## TASK REQUIREMENTS
Only one stretch of the data below should be repeated: the lines from the line containing "def insertLot (l : Lot) : List Lot → List Lot" through the line containing "abbrev kilnSite (k", inclusive, exactly as they are.

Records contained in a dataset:

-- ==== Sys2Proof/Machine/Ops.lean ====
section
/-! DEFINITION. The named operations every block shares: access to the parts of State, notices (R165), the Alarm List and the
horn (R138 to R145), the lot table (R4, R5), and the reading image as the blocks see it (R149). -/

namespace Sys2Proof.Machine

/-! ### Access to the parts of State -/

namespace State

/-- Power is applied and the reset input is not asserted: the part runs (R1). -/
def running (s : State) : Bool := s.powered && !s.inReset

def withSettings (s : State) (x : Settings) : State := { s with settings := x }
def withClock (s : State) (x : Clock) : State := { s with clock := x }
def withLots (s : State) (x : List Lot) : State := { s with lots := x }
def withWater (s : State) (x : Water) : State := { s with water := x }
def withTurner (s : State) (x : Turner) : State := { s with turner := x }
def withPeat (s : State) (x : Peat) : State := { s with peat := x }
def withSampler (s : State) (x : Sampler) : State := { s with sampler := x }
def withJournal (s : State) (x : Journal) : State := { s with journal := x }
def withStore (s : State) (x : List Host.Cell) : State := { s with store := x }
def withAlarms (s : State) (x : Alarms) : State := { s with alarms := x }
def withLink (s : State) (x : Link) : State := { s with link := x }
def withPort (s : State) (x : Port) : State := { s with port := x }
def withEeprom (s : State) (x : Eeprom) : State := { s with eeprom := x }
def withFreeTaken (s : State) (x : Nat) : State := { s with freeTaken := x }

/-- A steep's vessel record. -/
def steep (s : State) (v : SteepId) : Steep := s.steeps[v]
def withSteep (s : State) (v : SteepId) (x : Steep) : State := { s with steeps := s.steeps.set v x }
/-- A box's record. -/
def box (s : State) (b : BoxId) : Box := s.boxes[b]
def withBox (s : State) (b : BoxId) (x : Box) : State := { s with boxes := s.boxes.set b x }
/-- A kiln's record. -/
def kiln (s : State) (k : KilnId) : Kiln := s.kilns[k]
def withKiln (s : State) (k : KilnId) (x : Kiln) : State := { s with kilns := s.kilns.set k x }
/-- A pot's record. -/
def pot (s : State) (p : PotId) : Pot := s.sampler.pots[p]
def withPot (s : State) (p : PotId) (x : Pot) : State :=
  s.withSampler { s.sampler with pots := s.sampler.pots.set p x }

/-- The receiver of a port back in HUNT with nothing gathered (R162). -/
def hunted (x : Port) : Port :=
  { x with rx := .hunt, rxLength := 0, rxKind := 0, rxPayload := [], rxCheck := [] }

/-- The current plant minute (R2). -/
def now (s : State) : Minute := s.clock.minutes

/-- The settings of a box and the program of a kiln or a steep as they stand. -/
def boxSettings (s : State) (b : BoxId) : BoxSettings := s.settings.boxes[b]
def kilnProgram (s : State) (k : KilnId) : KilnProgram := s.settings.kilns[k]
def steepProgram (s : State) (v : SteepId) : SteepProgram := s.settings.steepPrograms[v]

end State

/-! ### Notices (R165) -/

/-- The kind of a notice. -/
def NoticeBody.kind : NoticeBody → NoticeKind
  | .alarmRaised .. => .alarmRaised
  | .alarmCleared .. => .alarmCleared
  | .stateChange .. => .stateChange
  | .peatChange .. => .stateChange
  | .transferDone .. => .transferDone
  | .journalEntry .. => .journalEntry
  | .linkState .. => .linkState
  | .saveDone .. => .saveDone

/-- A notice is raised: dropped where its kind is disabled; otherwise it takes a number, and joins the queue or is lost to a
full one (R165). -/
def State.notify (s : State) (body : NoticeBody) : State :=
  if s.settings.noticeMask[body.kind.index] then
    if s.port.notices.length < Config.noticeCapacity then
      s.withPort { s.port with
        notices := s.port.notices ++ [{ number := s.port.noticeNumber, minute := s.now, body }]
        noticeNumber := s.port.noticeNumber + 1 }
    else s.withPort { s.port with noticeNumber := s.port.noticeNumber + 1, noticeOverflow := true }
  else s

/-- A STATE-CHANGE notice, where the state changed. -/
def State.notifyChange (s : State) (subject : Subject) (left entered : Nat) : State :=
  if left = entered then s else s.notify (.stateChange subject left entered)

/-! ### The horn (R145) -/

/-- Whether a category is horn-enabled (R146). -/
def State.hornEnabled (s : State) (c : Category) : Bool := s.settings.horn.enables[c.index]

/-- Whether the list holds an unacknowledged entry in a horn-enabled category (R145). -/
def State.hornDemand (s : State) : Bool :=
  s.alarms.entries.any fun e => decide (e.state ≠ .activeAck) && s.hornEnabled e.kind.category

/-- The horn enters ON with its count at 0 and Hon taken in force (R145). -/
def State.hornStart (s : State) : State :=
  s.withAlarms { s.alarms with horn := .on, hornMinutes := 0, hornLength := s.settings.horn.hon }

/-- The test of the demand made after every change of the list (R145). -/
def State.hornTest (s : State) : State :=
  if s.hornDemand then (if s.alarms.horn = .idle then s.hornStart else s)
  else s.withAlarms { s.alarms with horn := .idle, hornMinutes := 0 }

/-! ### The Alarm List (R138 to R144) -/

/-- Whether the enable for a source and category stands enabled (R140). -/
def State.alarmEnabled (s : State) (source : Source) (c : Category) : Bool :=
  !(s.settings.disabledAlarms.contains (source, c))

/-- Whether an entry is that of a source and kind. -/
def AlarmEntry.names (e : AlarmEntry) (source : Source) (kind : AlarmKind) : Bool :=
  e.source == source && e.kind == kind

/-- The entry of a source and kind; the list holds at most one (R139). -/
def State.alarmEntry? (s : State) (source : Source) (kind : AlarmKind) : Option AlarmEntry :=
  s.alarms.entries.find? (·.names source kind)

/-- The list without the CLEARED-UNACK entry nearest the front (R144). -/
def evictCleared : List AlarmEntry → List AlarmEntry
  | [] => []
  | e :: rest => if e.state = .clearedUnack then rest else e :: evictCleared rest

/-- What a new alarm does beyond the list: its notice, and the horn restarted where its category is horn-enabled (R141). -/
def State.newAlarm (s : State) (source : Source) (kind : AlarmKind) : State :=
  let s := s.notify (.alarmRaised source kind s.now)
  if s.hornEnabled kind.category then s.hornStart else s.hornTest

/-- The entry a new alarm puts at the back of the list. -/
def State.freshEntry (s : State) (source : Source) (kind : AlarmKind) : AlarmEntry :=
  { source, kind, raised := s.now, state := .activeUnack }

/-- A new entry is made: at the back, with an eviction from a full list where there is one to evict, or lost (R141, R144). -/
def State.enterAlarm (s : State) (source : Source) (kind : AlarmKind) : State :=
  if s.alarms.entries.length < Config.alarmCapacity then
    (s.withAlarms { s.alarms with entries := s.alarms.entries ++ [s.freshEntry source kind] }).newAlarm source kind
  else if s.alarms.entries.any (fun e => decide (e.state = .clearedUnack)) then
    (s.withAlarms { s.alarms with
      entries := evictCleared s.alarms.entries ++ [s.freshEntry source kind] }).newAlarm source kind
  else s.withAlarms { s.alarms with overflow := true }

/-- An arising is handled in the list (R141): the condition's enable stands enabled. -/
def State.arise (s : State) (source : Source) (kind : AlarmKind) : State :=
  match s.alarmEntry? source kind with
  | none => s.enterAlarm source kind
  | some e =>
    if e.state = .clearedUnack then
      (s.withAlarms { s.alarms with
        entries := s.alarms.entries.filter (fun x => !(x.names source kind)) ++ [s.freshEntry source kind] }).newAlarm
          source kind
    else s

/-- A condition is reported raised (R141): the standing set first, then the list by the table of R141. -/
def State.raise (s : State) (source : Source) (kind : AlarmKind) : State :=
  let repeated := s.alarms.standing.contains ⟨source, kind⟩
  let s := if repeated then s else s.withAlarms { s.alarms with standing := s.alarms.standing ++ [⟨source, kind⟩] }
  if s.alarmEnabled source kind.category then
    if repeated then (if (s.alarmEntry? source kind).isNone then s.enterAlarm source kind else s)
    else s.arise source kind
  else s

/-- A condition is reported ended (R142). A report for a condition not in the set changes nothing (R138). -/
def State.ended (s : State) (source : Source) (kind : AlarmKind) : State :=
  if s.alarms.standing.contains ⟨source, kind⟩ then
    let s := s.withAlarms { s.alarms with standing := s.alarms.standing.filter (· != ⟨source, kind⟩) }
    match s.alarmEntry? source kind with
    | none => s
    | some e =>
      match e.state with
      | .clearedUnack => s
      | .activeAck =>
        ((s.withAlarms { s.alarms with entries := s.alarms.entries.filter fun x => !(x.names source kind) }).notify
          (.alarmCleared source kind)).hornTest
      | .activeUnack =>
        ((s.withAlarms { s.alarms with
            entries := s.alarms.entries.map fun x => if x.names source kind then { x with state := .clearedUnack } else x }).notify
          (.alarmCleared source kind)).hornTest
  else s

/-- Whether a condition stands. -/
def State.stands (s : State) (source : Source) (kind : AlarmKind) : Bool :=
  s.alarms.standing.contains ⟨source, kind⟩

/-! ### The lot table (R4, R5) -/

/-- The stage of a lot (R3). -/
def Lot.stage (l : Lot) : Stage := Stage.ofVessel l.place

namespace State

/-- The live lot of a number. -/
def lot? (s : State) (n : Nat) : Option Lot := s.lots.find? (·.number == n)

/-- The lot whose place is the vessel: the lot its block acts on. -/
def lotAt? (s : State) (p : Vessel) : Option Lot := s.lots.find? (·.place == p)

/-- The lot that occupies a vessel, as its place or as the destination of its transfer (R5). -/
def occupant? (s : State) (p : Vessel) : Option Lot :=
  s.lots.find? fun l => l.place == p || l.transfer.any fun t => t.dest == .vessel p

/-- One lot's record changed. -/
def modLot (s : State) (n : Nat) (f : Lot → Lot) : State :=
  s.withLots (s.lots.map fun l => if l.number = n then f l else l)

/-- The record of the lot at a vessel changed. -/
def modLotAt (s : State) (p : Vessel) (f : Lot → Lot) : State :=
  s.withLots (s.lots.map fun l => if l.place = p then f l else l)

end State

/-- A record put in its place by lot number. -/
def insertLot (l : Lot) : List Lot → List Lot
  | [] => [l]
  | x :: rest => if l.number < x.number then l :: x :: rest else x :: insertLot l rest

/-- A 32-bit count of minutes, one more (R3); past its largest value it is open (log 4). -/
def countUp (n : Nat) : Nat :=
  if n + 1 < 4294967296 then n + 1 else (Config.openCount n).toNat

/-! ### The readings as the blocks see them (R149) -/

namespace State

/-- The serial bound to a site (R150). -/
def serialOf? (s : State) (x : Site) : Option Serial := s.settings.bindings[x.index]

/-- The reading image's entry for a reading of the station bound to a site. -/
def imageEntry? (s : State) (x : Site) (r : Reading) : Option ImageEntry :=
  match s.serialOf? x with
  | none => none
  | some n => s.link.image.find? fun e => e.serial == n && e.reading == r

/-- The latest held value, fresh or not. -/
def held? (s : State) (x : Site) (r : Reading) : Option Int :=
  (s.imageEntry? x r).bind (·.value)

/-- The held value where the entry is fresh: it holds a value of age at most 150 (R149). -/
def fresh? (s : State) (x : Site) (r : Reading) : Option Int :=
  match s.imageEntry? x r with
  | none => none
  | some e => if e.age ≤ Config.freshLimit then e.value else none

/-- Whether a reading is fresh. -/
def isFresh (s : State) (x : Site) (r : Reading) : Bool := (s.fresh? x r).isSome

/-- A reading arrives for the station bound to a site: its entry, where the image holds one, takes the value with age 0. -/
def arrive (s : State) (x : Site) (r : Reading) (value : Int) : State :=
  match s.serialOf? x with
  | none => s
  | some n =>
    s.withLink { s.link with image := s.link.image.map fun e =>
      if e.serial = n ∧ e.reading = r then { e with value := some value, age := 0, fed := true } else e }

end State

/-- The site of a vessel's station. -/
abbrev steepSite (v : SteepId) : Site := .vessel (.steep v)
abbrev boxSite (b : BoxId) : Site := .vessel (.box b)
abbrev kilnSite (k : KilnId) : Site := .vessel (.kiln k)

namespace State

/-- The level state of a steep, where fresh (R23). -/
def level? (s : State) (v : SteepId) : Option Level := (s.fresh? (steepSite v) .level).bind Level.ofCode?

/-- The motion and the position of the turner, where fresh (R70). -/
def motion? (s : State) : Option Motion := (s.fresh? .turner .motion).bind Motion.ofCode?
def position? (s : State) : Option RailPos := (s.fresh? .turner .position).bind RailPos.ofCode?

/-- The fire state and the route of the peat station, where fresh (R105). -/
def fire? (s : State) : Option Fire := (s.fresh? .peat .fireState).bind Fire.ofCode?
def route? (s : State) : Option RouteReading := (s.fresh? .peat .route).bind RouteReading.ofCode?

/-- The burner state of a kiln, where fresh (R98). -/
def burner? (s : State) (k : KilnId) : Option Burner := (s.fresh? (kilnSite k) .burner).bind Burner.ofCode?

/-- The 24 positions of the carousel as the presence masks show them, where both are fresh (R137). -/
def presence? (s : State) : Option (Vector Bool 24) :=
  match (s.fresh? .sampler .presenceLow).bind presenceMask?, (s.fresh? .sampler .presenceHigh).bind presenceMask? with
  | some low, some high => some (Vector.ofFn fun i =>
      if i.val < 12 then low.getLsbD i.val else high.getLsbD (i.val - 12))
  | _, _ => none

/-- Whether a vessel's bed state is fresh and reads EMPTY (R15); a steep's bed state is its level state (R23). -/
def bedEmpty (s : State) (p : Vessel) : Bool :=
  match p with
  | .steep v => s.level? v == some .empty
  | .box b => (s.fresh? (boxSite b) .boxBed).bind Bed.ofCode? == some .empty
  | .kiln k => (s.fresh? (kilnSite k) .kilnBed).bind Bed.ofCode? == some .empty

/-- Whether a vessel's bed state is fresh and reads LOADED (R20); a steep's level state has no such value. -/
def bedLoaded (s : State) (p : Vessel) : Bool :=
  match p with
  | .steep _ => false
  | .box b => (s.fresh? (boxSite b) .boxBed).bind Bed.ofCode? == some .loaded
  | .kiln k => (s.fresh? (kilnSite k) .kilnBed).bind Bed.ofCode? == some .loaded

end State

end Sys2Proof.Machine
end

## ANSWER SPACE
def insertLot (l : Lot) : List Lot → List Lot
  | [] => [l]
  | x :: rest => if l.number < x.number then l :: x :: rest else x :: insertLot l rest

/-- A 32-bit count of minutes, one more (R3); past its largest value it is open (log 4). -/
def countUp (n : Nat) : Nat :=
  if n + 1 < 4294967296 then n + 1 else (Config.openCount n).toNat

/-! ### The readings as the blocks see them (R149) -/

namespace State

/-- The serial bound to a site (R150). -/
def serialOf? (s : State) (x : Site) : Option Serial := s.settings.bindings[x.index]

/-- The reading image's entry for a reading of the station bound to a site. -/
def imageEntry? (s : State) (x : Site) (r : Reading) : Option ImageEntry :=
  match s.serialOf? x with
  | none => none
  | some n => s.link.image.find? fun e => e.serial == n && e.reading == r

/-- The latest held value, fresh or not. -/
def held? (s : State) (x : Site) (r : Reading) : Option Int :=
  (s.imageEntry? x r).bind (·.value)

/-- The held value where the entry is fresh: it holds a value of age at most 150 (R149). -/
def fresh? (s : State) (x : Site) (r : Reading) : Option Int :=
  match s.imageEntry? x r with
  | none => none
  | some e => if e.age ≤ Config.freshLimit then e.value else none

/-- Whether a reading is fresh. -/
def isFresh (s : State) (x : Site) (r : Reading) : Bool := (s.fresh? x r).isSome

/-- A reading arrives for the station bound to a site: its entry, where the image holds one, takes the value with age 0. -/
def arrive (s : State) (x : Site) (r : Reading) (value : Int) : State :=
  match s.serialOf? x with
  | none => s
  | some n =>
    s.withLink { s.link with image := s.link.image.map fun e =>
      if e.serial = n ∧ e.reading = r then { e with value := some value, age := 0, fed := true } else e }

end State

/-- The site of a vessel's station. -/
abbrev steepSite (v : SteepId) : Site := .vessel (.steep v)
abbrev boxSite (b : BoxId) : Site := .vessel (.box b)
abbrev kilnSite (k : KilnId) : Site := .vessel (.kiln k)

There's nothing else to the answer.